A holistic approach to inflammation research.
The current understanding of inflammatory dysregulation shared across many organs, systems and diseases means that single organ-based symptom relief is insufficient. It is key to harness a more holistic approach to inflammation drug development, which addresses the imbalance between immune activation and control. This targets disease modification instead of symptom alleviation, which has tremendous future implications as over 80 chronic immune-mediated inflammatory diseases (IMID) share similar molecular pathways. Harnessing our scientific expertise and experience in bringing inflammation therapies to market, enables you to extend your reach and bring benefit to more patients.
Maximize the return on your product.
The interconnected nature of inflammatory diseases creates not only complexity within inflammation research, but also the opportunity for a high return on investment for successful therapeutic agents. For this strategic approach, you need a single partner that can screen novel agents in multiple inflammatory diseases. We offer extensive clinical expertise to help identify and advance your novel agents, whether they are new chemical entities, biologics, biosimilars or stem cells.
High-quality data and low-risk trials, wherever you are.
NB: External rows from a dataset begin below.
-- ==== Sys2Proof/Laws/State.lean ====
section
/-! SUPPORT. One lemma per field per named update of State: no later proof unfolds a record update. -/

namespace Sys2Proof.Machine

/-! ### settleSck -/

@[simp] theorem settleSck_fb (s : State) : (settleSck s).fb = s.fb := rfl
@[simp] theorem settleSck_heldBits (s : State) : (settleSck s).heldBits = s.heldBits := rfl
@[simp] theorem settleSck_heldPos (s : State) : (settleSck s).heldPos = s.heldPos := rfl
@[simp] theorem settleSck_heldCheck (s : State) : (settleSck s).heldCheck = s.heldCheck := rfl
@[simp] theorem settleSck_cdNotify (s : State) : (settleSck s).cdNotify = s.cdNotify := rfl
@[simp] theorem settleSck_cdPoll (s : State) : (settleSck s).cdPoll = s.cdPoll := rfl
@[simp] theorem settleSck_btnSample (s : State) : (settleSck s).btnSample = s.btnSample := rfl
@[simp] theorem settleSck_txBuf (s : State) : (settleSck s).txBuf = s.txBuf := rfl
@[simp] theorem settleSck_rxBuf (s : State) : (settleSck s).rxBuf = s.rxBuf := rfl
@[simp] theorem settleSck_phase (s : State) : (settleSck s).phase = s.phase := rfl
@[simp] theorem settleSck_initIdx (s : State) : (settleSck s).initIdx = s.initIdx := rfl
@[simp] theorem settleSck_mapS (s : State) : (settleSck s).mapS = s.mapS := rfl
@[simp] theorem settleSck_scanRow (s : State) : (settleSck s).scanRow = s.scanRow := rfl
@[simp] theorem settleSck_scanCol (s : State) : (settleSck s).scanCol = s.scanCol := rfl
@[simp] theorem settleSck_scanStep (s : State) : (settleSck s).scanStep = s.scanStep := rfl
@[simp] theorem settleSck_linkLen (s : State) : (settleSck s).linkLen = s.linkLen := rfl
@[simp] theorem settleSck_linkByte (s : State) : (settleSck s).linkByte = s.linkByte := rfl
@[simp] theorem settleSck_linkBit (s : State) : (settleSck s).linkBit = s.linkBit := rfl
@[simp] theorem settleSck_waitCnt (s : State) : (settleSck s).waitCnt = s.waitCnt := rfl
@[simp] theorem settleSck_fault (s : State) : (settleSck s).fault = s.fault := rfl
@[simp] theorem settleSck_faultCode (s : State) : (settleSck s).faultCode = s.faultCode := rfl
@[simp] theorem settleSck_outAddr (s : State) : (settleSck s).outAddr = s.outAddr := rfl
@[simp] theorem settleSck_outRgb (s : State) : (settleSck s).outRgb = s.outRgb := rfl
@[simp] theorem settleSck_outSclk (s : State) : (settleSck s).outSclk = s.outSclk := rfl
@[simp] theorem settleSck_outLat (s : State) : (settleSck s).outLat = s.outLat := rfl
@[simp] theorem settleSck_outOe (s : State) : (settleSck s).outOe = s.outOe := rfl
@[simp] theorem settleSck_outCsN (s : State) : (settleSck s).outCsN = s.outCsN := rfl
@[simp] theorem settleSck_outSck (s : State) : (settleSck s).outSck = s.outSck := rfl
@[simp] theorem settleSck_outMosi (s : State) : (settleSck s).outMosi = s.outMosi := rfl
@[simp] theorem settleSck_cfg (s : State) : (settleSck s).cfg = s.cfg := rfl
@[simp] theorem settleSck_env (s : State) : (settleSck s).env = s.env := rfl
@[simp] theorem settleSck_trace (s : State) : (settleSck s).trace = (sckGap s.trace).map Event.link ++ s.trace := rfl
@[simp] theorem settleSck_request (s : State) : (settleSck s).request = s.request := rfl
@[simp] theorem settleSck_ret (s : State) : (settleSck s).ret = s.ret := rfl

/-! ### driveLines -/

@[simp] theorem driveLines_fb (l : PanelLines) (s : State) : (driveLines l s).fb = s.fb := rfl
@[simp] theorem driveLines_heldBits (l : PanelLines) (s : State) : (driveLines l s).heldBits = s.heldBits := rfl
@[simp] theorem driveLines_heldPos (l : PanelLines) (s : State) : (driveLines l s).heldPos = s.heldPos := rfl
@[simp] theorem driveLines_heldCheck (l : PanelLines) (s : State) : (driveLines l s).heldCheck = s.heldCheck := rfl
@[simp] theorem driveLines_cdNotify (l : PanelLines) (s : State) : (driveLines l s).cdNotify = s.cdNotify := rfl
@[simp] theorem driveLines_cdPoll (l : PanelLines) (s : State) : (driveLines l s).cdPoll = s.cdPoll := rfl
@[simp] theorem driveLines_btnSample (l : PanelLines) (s : State) : (driveLines l s).btnSample = s.btnSample := rfl
@[simp] theorem driveLines_txBuf (l : PanelLines) (s : State) : (driveLines l s).txBuf = s.txBuf := rfl
@[simp] theorem driveLines_rxBuf (l : PanelLines) (s : State) : (driveLines l s).rxBuf = s.rxBuf := rfl
@[simp] theorem driveLines_phase (l : PanelLines) (s : State) : (driveLines l s).phase = s.phase := rfl
@[simp] theorem driveLines_initIdx (l : PanelLines) (s : State) : (driveLines l s).initIdx = s.initIdx := rfl
@[simp] theorem driveLines_mapS (l : PanelLines) (s : State) : (driveLines l s).mapS = s.mapS := rfl
@[simp] theorem driveLines_scanRow (l : PanelLines) (s : State) : (driveLines l s).scanRow = s.scanRow := rfl
@[simp] theorem driveLines_scanCol (l : PanelLines) (s : State) : (driveLines l s).scanCol = s.scanCol := rfl
@[simp] theorem driveLines_scanStep (l : PanelLines) (s : State) : (driveLines l s).scanStep = s.scanStep := rfl
@[simp] theorem driveLines_linkLen (l : PanelLines) (s : State) : (driveLines l s).linkLen = s.linkLen := rfl
@[simp] theorem driveLines_linkByte (l : PanelLines) (s : State) : (driveLines l s).linkByte = s.linkByte := rfl
@[simp] theorem driveLines_linkBit (l : PanelLines) (s : State) : (driveLines l s).linkBit = s.linkBit := rfl
@[simp] theorem driveLines_waitCnt (l : PanelLines) (s : State) : (driveLines l s).waitCnt = s.waitCnt := rfl
@[simp] theorem driveLines_fault (l : PanelLines) (s : State) : (driveLines l s).fault = s.fault := rfl
@[simp] theorem driveLines_faultCode (l : PanelLines) (s : State) : (driveLines l s).faultCode = s.faultCode := rfl
@[simp] theorem driveLines_outAddr (l : PanelLines) (s : State) : (driveLines l s).outAddr = l.addr := rfl
@[simp] theorem driveLines_outRgb (l : PanelLines) (s : State) : (driveLines l s).outRgb = l.rgb := rfl
@[simp] theorem driveLines_outSclk (l : PanelLines) (s : State) : (driveLines l s).outSclk = s.outSclk := rfl
@[simp] theorem driveLines_outLat (l : PanelLines) (s : State) : (driveLines l s).outLat = s.outLat := rfl
@[simp] theorem driveLines_outOe (l : PanelLines) (s : State) : (driveLines l s).outOe = s.outOe := rfl
@[simp] theorem driveLines_outCsN (l : PanelLines) (s : State) : (driveLines l s).outCsN = s.outCsN := rfl
@[simp] theorem driveLines_outSck (l : PanelLines) (s : State) : (driveLines l s).outSck = s.outSck := rfl
@[simp] theorem driveLines_outMosi (l : PanelLines) (s : State) : (driveLines l s).outMosi = s.outMosi := rfl
@[simp] theorem driveLines_cfg (l : PanelLines) (s : State) : (driveLines l s).cfg = s.cfg := rfl
@[simp] theorem driveLines_env (l : PanelLines) (s : State) : (driveLines l s).env = s.env := rfl
@[simp] theorem driveLines_trace (l : PanelLines) (s : State) : (driveLines l s).trace = .panel (.lines l) :: s.trace := rfl
@[simp] theorem driveLines_request (l : PanelLines) (s : State) : (driveLines l s).request = s.request := rfl
@[simp] theorem driveLines_ret (l : PanelLines) (s : State) : (driveLines l s).ret = s.ret := rfl

/-! ### driveSclk -/

@[simp] theorem driveSclk_fb (v : Bool) (s : State) : (driveSclk v s).fb = s.fb := rfl
@[simp] theorem driveSclk_heldBits (v : Bool) (s : State) : (driveSclk v s).heldBits = s.heldBits := rfl
@[simp] theorem driveSclk_heldPos (v : Bool) (s : State) : (driveSclk v s).heldPos = s.heldPos := rfl
@[simp] theorem driveSclk_heldCheck (v : Bool) (s : State) : (driveSclk v s).heldCheck = s.heldCheck := rfl
@[simp] theorem driveSclk_cdNotify (v : Bool) (s : State) : (driveSclk v s).cdNotify = s.cdNotify := rfl
@[simp] theorem driveSclk_cdPoll (v : Bool) (s : State) : (driveSclk v s).cdPoll = s.cdPoll := rfl
@[simp] theorem driveSclk_btnSample (v : Bool) (s : State) : (driveSclk v s).btnSample = s.btnSample := rfl
@[simp] theorem driveSclk_txBuf (v : Bool) (s : State) : (driveSclk v s).txBuf = s.txBuf := rfl
@[simp] theorem driveSclk_rxBuf (v : Bool) (s : State) : (driveSclk v s).rxBuf = s.rxBuf := rfl
@[simp] theorem driveSclk_phase (v : Bool) (s : State) : (driveSclk v s).phase = s.phase := rfl
@[simp] theorem driveSclk_initIdx (v : Bool) (s : State) : (driveSclk v s).initIdx = s.initIdx := rfl
@[simp] theorem driveSclk_mapS (v : Bool) (s : State) : (driveSclk v s).mapS = s.mapS := rfl
@[simp] theorem driveSclk_scanRow (v : Bool) (s : State) : (driveSclk v s).scanRow = s.scanRow := rfl
@[simp] theorem driveSclk_scanCol (v : Bool) (s : State) : (driveSclk v s).scanCol = s.scanCol := rfl
@[simp] theorem driveSclk_scanStep (v : Bool) (s : State) : (driveSclk v s).scanStep = s.scanStep := rfl
@[simp] theorem driveSclk_linkLen (v : Bool) (s : State) : (driveSclk v s).linkLen = s.linkLen := rfl
@[simp] theorem driveSclk_linkByte (v : Bool) (s : State) : (driveSclk v s).linkByte = s.linkByte := rfl
@[simp] theorem driveSclk_linkBit (v : Bool) (s : State) : (driveSclk v s).linkBit = s.linkBit := rfl
@[simp] theorem driveSclk_waitCnt (v : Bool) (s : State) : (driveSclk v s).waitCnt = s.waitCnt := rfl
@[simp] theorem driveSclk_fault (v : Bool) (s : State) : (driveSclk v s).fault = s.fault := rfl
@[simp] theorem driveSclk_faultCode (v : Bool) (s : State) : (driveSclk v s).faultCode = s.faultCode := rfl
@[simp] theorem driveSclk_outAddr (v : Bool) (s : State) : (driveSclk v s).outAddr = s.outAddr := rfl
@[simp] theorem driveSclk_outRgb (v : Bool) (s : State) : (driveSclk v s).outRgb = s.outRgb := rfl
@[simp] theorem driveSclk_outSclk (v : Bool) (s : State) : (driveSclk v s).outSclk = v := rfl
@[simp] theorem driveSclk_outLat (v : Bool) (s : State) : (driveSclk v s).outLat = s.outLat := rfl
@[simp] theorem driveSclk_outOe (v : Bool) (s : State) : (driveSclk v s).outOe = s.outOe := rfl
@[simp] theorem driveSclk_outCsN (v : Bool) (s : State) : (driveSclk v s).outCsN = s.outCsN := rfl
@[simp] theorem driveSclk_outSck (v : Bool) (s : State) : (driveSclk v s).outSck = s.outSck := rfl
@[simp] theorem driveSclk_outMosi (v : Bool) (s : State) : (driveSclk v s).outMosi = s.outMosi := rfl
@[simp] theorem driveSclk_cfg (v : Bool) (s : State) : (driveSclk v s).cfg = s.cfg := rfl
@[simp] theorem driveSclk_env (v : Bool) (s : State) : (driveSclk v s).env = s.env := rfl
@[simp] theorem driveSclk_trace (v : Bool) (s : State) : (driveSclk v s).trace = .panel (.sclk v) :: s.trace := rfl
@[simp] theorem driveSclk_request (v : Bool) (s : State) : (driveSclk v s).request = s.request := rfl
@[simp] theorem driveSclk_ret (v : Bool) (s : State) : (driveSclk v s).ret = s.ret := rfl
Progressing new therapies into trials requires the right patients and the most suitable sites, which are often found all over the world. To support your global study plan, you need a partner with a global footprint. At any given time, Fortrea is working on more than 40 percent of clinical trials worldwide. Insights gained from the data collected, which are housed in a central knowledge base, allow us to address your clinical trial needs strategically. Meanwhile, Fortrea data can be leveraged to pressure-test trial protocols, identify optimal sites and target specific patient populations. Our worldwide pool of expertise allows centralized assessment of trial endpoints and ongoing test results, wherever your trial sites are, which yields consistent analyses and data you can rely on.
Therapy area expertise combined with extensive clinical development experience.
Succeeding in a competitive and complex disease landscape requires expertise and a deep understanding of specific therapy areas, biomarker identification and validation, the current regulatory environment and, in some cases, biosimilar development. We have conducted 190 studies in rheumatoid arthritis since 2012 (Phase I–IV). The top three best-selling rheumatoid arthritis drugs of 2015 were developed in partnership with us, and we were involved in the development of the first marketed anti-IL-6 product. Our years of experience bringing inflammation treatments to market is consistently supported by our expert regulatory team.
Our regulatory team has extensive experience dealing with both global and local agencies worldwide. Underpinning the success of drugs developed with us is our longstanding expertise in the identification, development and validation of biomarkers.
Partnership from early phase trial design through commercialization.
A collaboration with a contract research organization that has broad scientific expertise is required in inflammatory disease research. Our specialized scientific and operational teams are positioned to help move your products from concept to commercialization, facilitating transition between stages of the development continuum. We have experience with 14 of the 15 top IMID drugs and are adept in providing the necessary tools for your therapy to achieve success in the field of inflammatory diseases.
Informatics suite reduces risk, time and cost in clinical trials.
Fortrea leverages data to help you make informed clinical trial decisions. This enables us to recommend the best U.S. study sites based on the location of target patient pools and the ranking of trial investigators. Our other informatics solutions can increase operational efficiencies across all aspects of your trial, covering processes such as trial management and site performance monitoring, while reducing risks through independent data review and near-real-time quantification of adverse events and protocol deviations. Using these advanced analytical solutions, trial timelines and costs can be significantly reduced.